The area’s infrastructure was hit hard by the severe weather and flooding and 715 bridges had to be surveyed for damage.
Of those, 288 required essential repairs and priority was given to those forming part of the road network – those bridges which carry motorised transport.
Attention then turned to the remaining bridges, and of those, Polhollick and Cambus O’May bridges near Ballater in Royal Deeside were among those worst hit.
Both were affected by extremely high river levels and were struck by trees, caravans and other debris being swept downriver.
Work to deal with the damage to Polhollick has been ongoing for some time – a plan is in place to restore it to its former glory and some remedial works have already been done.
The foundations were stabilised and the bridge’s steps removed for safekeeping last year. A plan for further repairs is now in place and funding has been secured to carry out the work.
Given the historic status of the bridge, council officers have been speaking to Historic Environment Scotland (HES) about the plans and have submitted a formal application for Listed Building Consent to undertake further work.
The proposed repairs include straightening of the deck where it has been impacted by flood debris by a combination of pulling and heat treatment.
Following this, any elements beyond repair will be replaced like for like.
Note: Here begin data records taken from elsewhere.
-- ==== Sys2Proof/Decode.lean ====
section
/-! DEFINITION. The decoder from bytes to instructions, by the field patterns of the two opcode maps (R85, R86 to R95,
R99), total on any list of bytes; and the encoder, one row per constructor, from the opcode table (R92, R93). -/

namespace Sys2Proof

open Sys2Proof.Machine

/-- The block `10 ooo sss` (R85, R99): an ALU operation on A and an `r8` operand. -/
def aluInstr (op : AluOp) (o : Operand8) : Instr :=
  match op, o with
  | .add, .reg .b => .addAB
  | .add, .reg .c => .addAC
  | .add, .reg .d => .addAD
  | .add, .reg .e => .addAE
  | .add, .reg .h => .addAH
  | .add, .reg .l => .addAL
  | .add, .atHl => .addAAtHL
  | .add, .reg .a => .addAA
  | .adc, .reg .b => .adcAB
  | .adc, .reg .c => .adcAC
  | .adc, .reg .d => .adcAD
  | .adc, .reg .e => .adcAE
  | .adc, .reg .h => .adcAH
  | .adc, .reg .l => .adcAL
  | .adc, .atHl => .adcAAtHL
  | .adc, .reg .a => .adcAA
  | .sub, .reg .b => .subB
  | .sub, .reg .c => .subC
  | .sub, .reg .d => .subD
  | .sub, .reg .e => .subE
  | .sub, .reg .h => .subH
  | .sub, .reg .l => .subL
  | .sub, .atHl => .subAtHL
  | .sub, .reg .a => .subA
  | .sbc, .reg .b => .sbcAB
  | .sbc, .reg .c => .sbcAC
  | .sbc, .reg .d => .sbcAD
  | .sbc, .reg .e => .sbcAE
  | .sbc, .reg .h => .sbcAH
  | .sbc, .reg .l => .sbcAL
  | .sbc, .atHl => .sbcAAtHL
  | .sbc, .reg .a => .sbcAA
  | .and, .reg .b => .andB
  | .and, .reg .c => .andC
  | .and, .reg .d => .andD
  | .and, .reg .e => .andE
  | .and, .reg .h => .andH
  | .and, .reg .l => .andL
  | .and, .atHl => .andAtHL
  | .and, .reg .a => .andA
  | .xor, .reg .b => .xorB
  | .xor, .reg .c => .xorC
  | .xor, .reg .d => .xorD
  | .xor, .reg .e => .xorE
  | .xor, .reg .h => .xorH
  | .xor, .reg .l => .xorL
  | .xor, .atHl => .xorAtHL
  | .xor, .reg .a => .xorA
  | .or, .reg .b => .orB
  | .or, .reg .c => .orC
  | .or, .reg .d => .orD
  | .or, .reg .e => .orE
  | .or, .reg .h => .orH
  | .or, .reg .l => .orL
  | .or, .atHl => .orAtHL
  | .or, .reg .a => .orA
  | .cp, .reg .b => .cpB
  | .cp, .reg .c => .cpC
  | .cp, .reg .d => .cpD
  | .cp, .reg .e => .cpE
  | .cp, .reg .h => .cpH
  | .cp, .reg .l => .cpL
  | .cp, .atHl => .cpAtHL
  | .cp, .reg .a => .cpA

/-- The block `11 ooo 110` (R85, R99): an ALU operation on A and an immediate byte. -/
def aluImmInstr (op : AluOp) (n : Byte) : Instr :=
  match op with
  | .add => .addAImm n
  | .adc => .adcAImm n
  | .sub => .subImm n
  | .sbc => .sbcAImm n
  | .and => .andImm n
  | .xor => .xorImm n
  | .or => .orImm n
  | .cp => .cpImm n

/-- The block `00 ddd 100` (R85): 8-bit INC. -/
def incInstr (o : Operand8) : Instr :=
  match o with
  | .reg .b => .incB
  | .reg .c => .incC
  | .reg .d => .incD
  | .reg .e => .incE
  | .reg .h => .incH
  | .reg .l => .incL
  | .atHl => .incAtHL
  | .reg .a => .incA

/-- The block `00 ddd 101` (R85): 8-bit DEC. -/
def decInstr (o : Operand8) : Instr :=
  match o with
  | .reg .b => .decB
  | .reg .c => .decC
  | .reg .d => .decD
  | .reg .e => .decE
  | .reg .h => .decH
  | .reg .l => .decL
  | .atHl => .decAtHL
  | .reg .a => .decA

/-- The block `00 ddd 110` (R85): an immediate byte to an `r8` operand. -/
def ldImmInstr (o : Operand8) (n : Byte) : Instr :=
  match o with
  | .reg .b => .ldBImm n
  | .reg .c => .ldCImm n
  | .reg .d => .ldDImm n
  | .reg .e => .ldEImm n
  | .reg .h => .ldHImm n
  | .reg .l => .ldLImm n
  | .atHl => .ldAtHLImm n
  | .reg .a => .ldAImm n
The bridge’s hangers would be removed and straightened where required and the steps would be refurbished and reinstated.
It is likely to be several months before a decision on the application for Listed Building Consent, while consultation is carried out with the Scottish Environmental Protection Agency, Historic Environment Scotland, Scottish Natural Heritage, Ballater and Crathie Community Council and others.
While this process is ongoing officers will prepare the applications for other necessary consents and begin the procurement process for the repair work.
It is hoped a contract can be awarded by the end of June, with work to start on site around the end of July, to be complete by the middle of October.
The duration of the work will be highly dependent on weather and any changes required to the approach as works are carried out – there are many unknowns as it is difficult to predict how the bridge structure will respond to the proposed repair approach.
Once this work has been completed the council will start to review repair options for the Cambus O’May Bridge, taking into account any lessons learned from the repair approach at Polhollick.
Funding has also been identified to take forward Cambus O'May repair design work but is still required for the repairs themselves and officers continue to explore options.
Once a repair approach has been agreed and funding has been identified officers will seek the necessary consents and procure the works, but this process could take a number of years.
Chair of Aberdeenshire Council’s infrastructure services committee, Peter Argyle, also a local councillor (Aboyne, Upper Deeside and Donside) said: “The fact we are still seeing work to repair damage inflicted by Storm Frank reminds us just how significant an event that was, and the severe impact on Aberdeenshire’s infrastructure.
“Given the amount of work and money required around the area, clearly prioritisation was important to make the best use of resources, and I’m glad there’s a date for the completion of repairs to Polhollick – it’s important to the local community and gives access to some of the fantastic walking around the area.
“I know officers will also be working hard to ensure we can restore Cambus O’May Bridge at the earliest opportunity, given the complexities of the work.”
Chair of the Marr area committee, Moira Ingleby, said: “Although they don’t form part of the roads network, both of these bridges are important to the local area in many ways – from recreation to tourism.
“They are also part of the history of the area and it was a shock to see how badly both were damaged during Storm Frank, so many people will be pleased to hear that plans are progressing to bring both Polhollick and Cambus O’May bridges back to their former glory.”
While both projects progress, it is important to note that both bridges will continue to be fenced-off in the interest of safety – due to the damage they are both still deemed to be unsafe structures.